Because this traumatic incident was so fresh on our minds, I told Daniel to stop drinking for at least 6 months. At first, he made excuses and tried to convince me otherwise, then unwillingly obliged... but not for long. Within a month, he was back to drinking excessively, and tried to hide it from me. We had a fairly full bottle of vodka from that night that I put away in our bedroom. I arrived home one day and noticed his behavior was very strange. He was easily irritated by me, and seemed to not remember what he had just said or done. It dawned on me that he was drunk and I asked him thus. He said he did not and continued to act haphazardly with me. I went into the bedroom and the bottle of vodka confirmed my suspicion - it was nearly depleted with perhaps 1/4 of the bottle remaining. I brought the bottle out and waved it in his face and asked him again if he had drank. He continued to blatantly lie... to my dismay.
I’m unsure of when, but we received our second police visit shortly after, this time unwarranted.

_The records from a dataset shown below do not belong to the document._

-- ==== Sys2Proof/Laws/KeepsPowerCore.lean ====
section
/-!
SUPPORT. What the operations of Machine/PowerCore.lean keep (Laws/Keeps.lean).
-/

set_option linter.unusedTactic false
set_option linter.unreachableTactic false
set_option linter.unusedVariables false

namespace Sys2Proof.Machine

theorem modPwr_keeps {zz : State} {s : State} {f : Pwr → Pwr} (hzz : Keeps zz s) :
    Keeps zz (State.modPwr s f) := by
  unfold State.modPwr
  (try dsimp only)
  repeat' (first
    | with_reducible assumption
    | with_reducible fail_if_no_progress refine Keeps.upd ?_ rfl rfl rfl rfl rfl rfl)

theorem setState_keeps {zz : State} {s : State} {st : Nat} (hzz : Keeps zz s) :
    Keeps zz (State.setState s st) := by
  unfold State.setState
  (try dsimp only)
  repeat' (first
    | with_reducible assumption
    | with_reducible apply wr_keeps)

theorem latchWake_keeps {zz : State} {s : State} {code bit pins : Nat} (hzz : Keeps zz s) :
    Keeps zz (State.latchWake s code bit pins) := by
  unfold State.latchWake
  (try dsimp only)
  repeat' (first
    | with_reducible assumption
    | with_reducible apply wr_keeps
    | with_reducible apply wr64_keeps
    | with_reducible apply Keeps.ite)

theorem showGpio_keeps {zz : State} {s : State} (hzz : Keeps zz s) :
    Keeps zz (State.showGpio s) := by
  unfold State.showGpio
  (try dsimp only)
  repeat' (first
    | with_reducible assumption
    | with_reducible apply wr_keeps)

theorem unstallLost_keeps {zz : State} {s : State} {ds : List Nat} (hzz : Keeps zz s) :
    Keeps zz (State.unstallLost s ds) := by
  unfold State.unstallLost
  (try dsimp only)
  repeat' (first
    | with_reducible assumption
    | (intro _; (try dsimp only))
    | with_reducible apply hostErr_keeps
    | with_reducible apply Keeps.foldl
    | (split <;> try dsimp only)
    | with_reducible fail_if_no_progress refine Keeps.upd ?_ rfl rfl rfl rfl rfl rfl)

theorem transDown_keeps {zz : State} {s : State} {ds : List Nat} (hzz : Keeps zz s) :
    Keeps zz (State.transDown s ds) := by
  unfold State.transDown
  (try dsimp only)
  repeat' (first
    | with_reducible assumption
    | (intro _; (try dsimp only))
    | with_reducible apply clr_keeps
    | with_reducible apply finishAll_keeps
    | with_reducible apply modPwr_keeps
    | with_reducible apply unstallLost_keeps
    | with_reducible apply Keeps.foldl
    | with_reducible apply Keeps.ite)

theorem loseWkd_keeps {zz : State} {s : State} (hzz : Keeps zz s) :
    Keeps zz (State.loseWkd s) := by
  unfold State.loseWkd
  (try dsimp only)
  repeat' (first
    | with_reducible assumption
    | with_reducible apply modWkd_keeps)

theorem bankDown_keeps {zz : State} {s : State} {b : Nat} (hzz : Keeps zz s) :
    Keeps zz (State.bankDown s b) := by
  unfold State.bankDown
  (try dsimp only)
  repeat' (first
    | with_reducible assumption
    | with_reducible apply wr_keeps
    | with_reducible apply loseBank_keeps
    | with_reducible apply marchLeaves_keeps
    | with_reducible apply Keeps.ite)

theorem showClks_keeps {zz : State} {s : State} (hzz : Keeps zz s) :
    Keeps zz (State.showClks s) := by
  unfold State.showClks
  (try dsimp only)
  repeat' (first
    | with_reducible assumption
    | (intro _; (try dsimp only))
    | with_reducible apply setRole_keeps
    | with_reducible apply Keeps.forEach)

theorem spareUp_keeps {zz : State} {s : State} (hzz : Keeps zz s) :
    Keeps zz (State.spareUp s) := by
  unfold State.spareUp
  (try dsimp only)
  repeat' (first
    | with_reducible assumption
    | (intro _; (try dsimp only))
    | with_reducible apply domUp_keeps
    | with_reducible apply Keeps.forMask)

theorem leavePlay_keeps {zz : State} {s : State} {fast : Bool} (hzz : Keeps zz s) :
    Keeps zz (State.leavePlay s fast) := by
  unfold State.leavePlay
  (try dsimp only)
  repeat' (first
    | with_reducible assumption
    | with_reducible apply hpMuteAll_keeps
    | with_reducible apply spkMuteAll_keeps)

theorem reachIdle_keeps {zz : State} {s : State} (hzz : Keeps zz s) :
    Keeps zz (State.reachIdle s) := by
  unfold State.reachIdle
  (try dsimp only)
  repeat' (first
    | with_reducible assumption
    | with_reducible apply acDrop_keeps
    | with_reducible apply modGraph_keeps
    | with_reducible apply setState_keeps
    | with_reducible apply showClks_keeps)

theorem reachPlay_keeps {zz : State} {s : State} (hzz : Keeps zz s) :
    Keeps zz (State.reachPlay s) := by
  unfold State.reachPlay
  (try dsimp only)
  repeat' (first
    | with_reducible assumption
    | (intro _; (try dsimp only))
    | with_reducible apply wr_keeps
    | with_reducible apply modOut_keeps
    | with_reducible apply outShow_keeps
    | with_reducible apply tryUnmute_keeps
    | with_reducible apply hpJack_keeps
    | with_reducible apply setState_keeps
    | with_reducible apply showClks_keeps
    | with_reducible apply Keeps.forEach
    | with_reducible apply Keeps.ite)

theorem leaveIdle_keeps {zz : State} {s : State} (hzz : Keeps zz s) :
    Keeps zz (State.leaveIdle s) := by
  unfold State.leaveIdle
  (try dsimp only)
  repeat' (first
    | with_reducible assumption
    | (intro _; (try dsimp only))
    | with_reducible apply finishAll_keeps
    | with_reducible apply modOut_keeps
    | with_reducible apply diagStop_keeps
    | with_reducible apply hpStopAll_keeps
    | with_reducible apply modCv_keeps
    | with_reducible apply cvSettleAll_keeps
    | with_reducible apply spkStopAll_keeps
    | with_reducible apply Keeps.forEach
    | with_reducible apply Keeps.ite)

theorem reachListen_keeps {zz : State} {s : State} (hzz : Keeps zz s) :
    Keeps zz (State.reachListen s) := by
  unfold State.reachListen
  (try dsimp only)
  repeat' (first
    | with_reducible assumption
    | with_reducible apply clr_keeps
    | with_reducible apply finishAll_keeps
    | with_reducible apply modGraph_keeps
    | with_reducible apply swStop_keeps
    | with_reducible apply setState_keeps
    | with_reducible apply transDown_keeps)

theorem upToIdle_keeps {zz : State} {s : State} (hzz : Keeps zz s) :
    Keeps zz (State.upToIdle s) := by
  unfold State.upToIdle
  (try dsimp only)
  repeat' (first
    | with_reducible assumption
    | with_reducible apply set1_keeps
    | with_reducible apply alertEval_keeps
    | with_reducible apply swStart_keeps
    | with_reducible apply setState_keeps
    | with_reducible apply spareUp_keeps)

theorem teardown_keeps {zz : State} {s : State} (hzz : Keeps zz s) :
    Keeps zz (State.teardown s) := by
  unfold State.teardown
  (try dsimp only)
  repeat' (first
    | with_reducible assumption
    | (intro _; (try dsimp only))
    | with_reducible apply finishAll_keeps
    | with_reducible apply finishFor_keeps
    | with_reducible apply closeStr_keeps
    | with_reducible apply modGraph_keeps
    | with_reducible apply unloadGraph_keeps
    | with_reducible apply setPort_keeps
    | with_reducible apply Keeps.forEach
    | with_reducible apply Keeps.foldl)

theorem beginZeroise_keeps {zz : State} {s : State} (hzz : Keeps zz s) :
    Keeps zz (State.beginZeroise s) := by
  unfold State.beginZeroise
  (try dsimp only)
  repeat' (first
    | with_reducible assumption
    | with_reducible apply clr_keeps
    | with_reducible apply modTad_keeps
    | with_reducible apply modWkd_keeps
    | with_reducible apply zeroise_keeps)

theorem save_keeps {zz : State} {s : State} (hzz : Keeps zz s) :
    Keeps zz (State.save s) := by
  unfold State.save
  (try dsimp only)
  repeat' (first
    | with_reducible assumption
    | (intro _; (try dsimp only))
    | with_reducible apply closeSession_keeps
    | with_reducible apply finishAll_keeps
    | with_reducible apply transDown_keeps
    | with_reducible apply loseWkd_keeps
    | with_reducible apply bankDown_keeps
    | with_reducible apply Keeps.forEach)

theorem arm_keeps {zz : State} {s : State} (hzz : Keeps zz s) :
    Keeps zz (State.arm s) := by
  unfold State.arm
  (try dsimp only)
  repeat' (first
    | with_reducible assumption
    | with_reducible apply setReg_keeps
    | with_reducible apply wr_keeps
    | with_reducible apply setState_keeps
    | with_reducible apply latchWake_keeps
    | with_reducible apply Keeps.ite
    | with_reducible fail_if_no_progress refine Keeps.upd ?_ rfl rfl rfl rfl rfl rfl)

theorem dropRegs_keeps {zz s : State} (k : Keeps zz s) : Keeps zz s.dropRegs :=
  k.trans ⟨id, Sparse.wf_filter _, id, id, id, id, id, id, fun _ _ h => h, rfl⟩

theorem gatedRegs_keeps {zz : State} {s : State} (hzz : Keeps zz s) :
    Keeps zz (State.gatedRegs s) := by
  unfold State.gatedRegs
  (try dsimp only)
  repeat' (first
    | with_reducible assumption
    | (intro _; (try dsimp only))
    | with_reducible apply wr_keeps
    | with_reducible apply setRole_keeps
    | with_reducible apply fuseBound_keeps
    | with_reducible apply dropRegs_keeps
    | with_reducible apply Keeps.forEach
    | with_reducible apply Keeps.foldl
    | with_reducible apply Keeps.ite)

theorem gated_keeps {zz s : State} (k : Keeps zz s) : Keeps zz s.gated := by
  have hr := gatedRegs_keeps (Keeps.refl s)
  refine k.trans ?_
  unfold State.gated
  generalize s.gatedRegs = r at hr
  exact ⟨hr.mem, hr.regs, fun _ => rfl, hr.replies, hr.events, hr.reports, hr.slots, le_map _, hr.fuses, hr.queue⟩

theorem clocksUp_keeps {zz : State} {s : State} (hzz : Keeps zz s) :
    Keeps zz (State.clocksUp s) := by
  unfold State.clocksUp
  (try dsimp only)
  repeat' (first
    | with_reducible assumption
    | with_reducible apply setReg_keeps
    | with_reducible apply wr_keeps
    | with_reducible apply set1_keeps)

theorem monitorUp_keeps {zz : State} {s : State} (hzz : Keeps zz s) :
    Keeps zz (State.monitorUp s) := by
  unfold State.monitorUp
  (try dsimp only)
  repeat' (first
    | with_reducible assumption
    | with_reducible apply wr_keeps
    | with_reducible apply set1_keeps
    | with_reducible apply showFn_keeps)

end Sys2Proof.Machine
end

We had both drank alcohol that night and had gotten into an argument. He was back to his own ways of using dominating body movements, raising his voice, being generally hard to deal with, and I had gotten sick of it. I stopped using my calm voice and stopped trying to navigate the conversation, as I usually do. I screamed back at him. Our neighbors had heard my screaming for the first time (obviously they had heard him yelling all the past times and thought nothing of it) and mistook it as me being the victim of domestic violence. The police arrived and talked to us separately to assess the situation. They told us to give each other space for that night, so we did. After that day, I vowed to quit drinking as a pastime with him.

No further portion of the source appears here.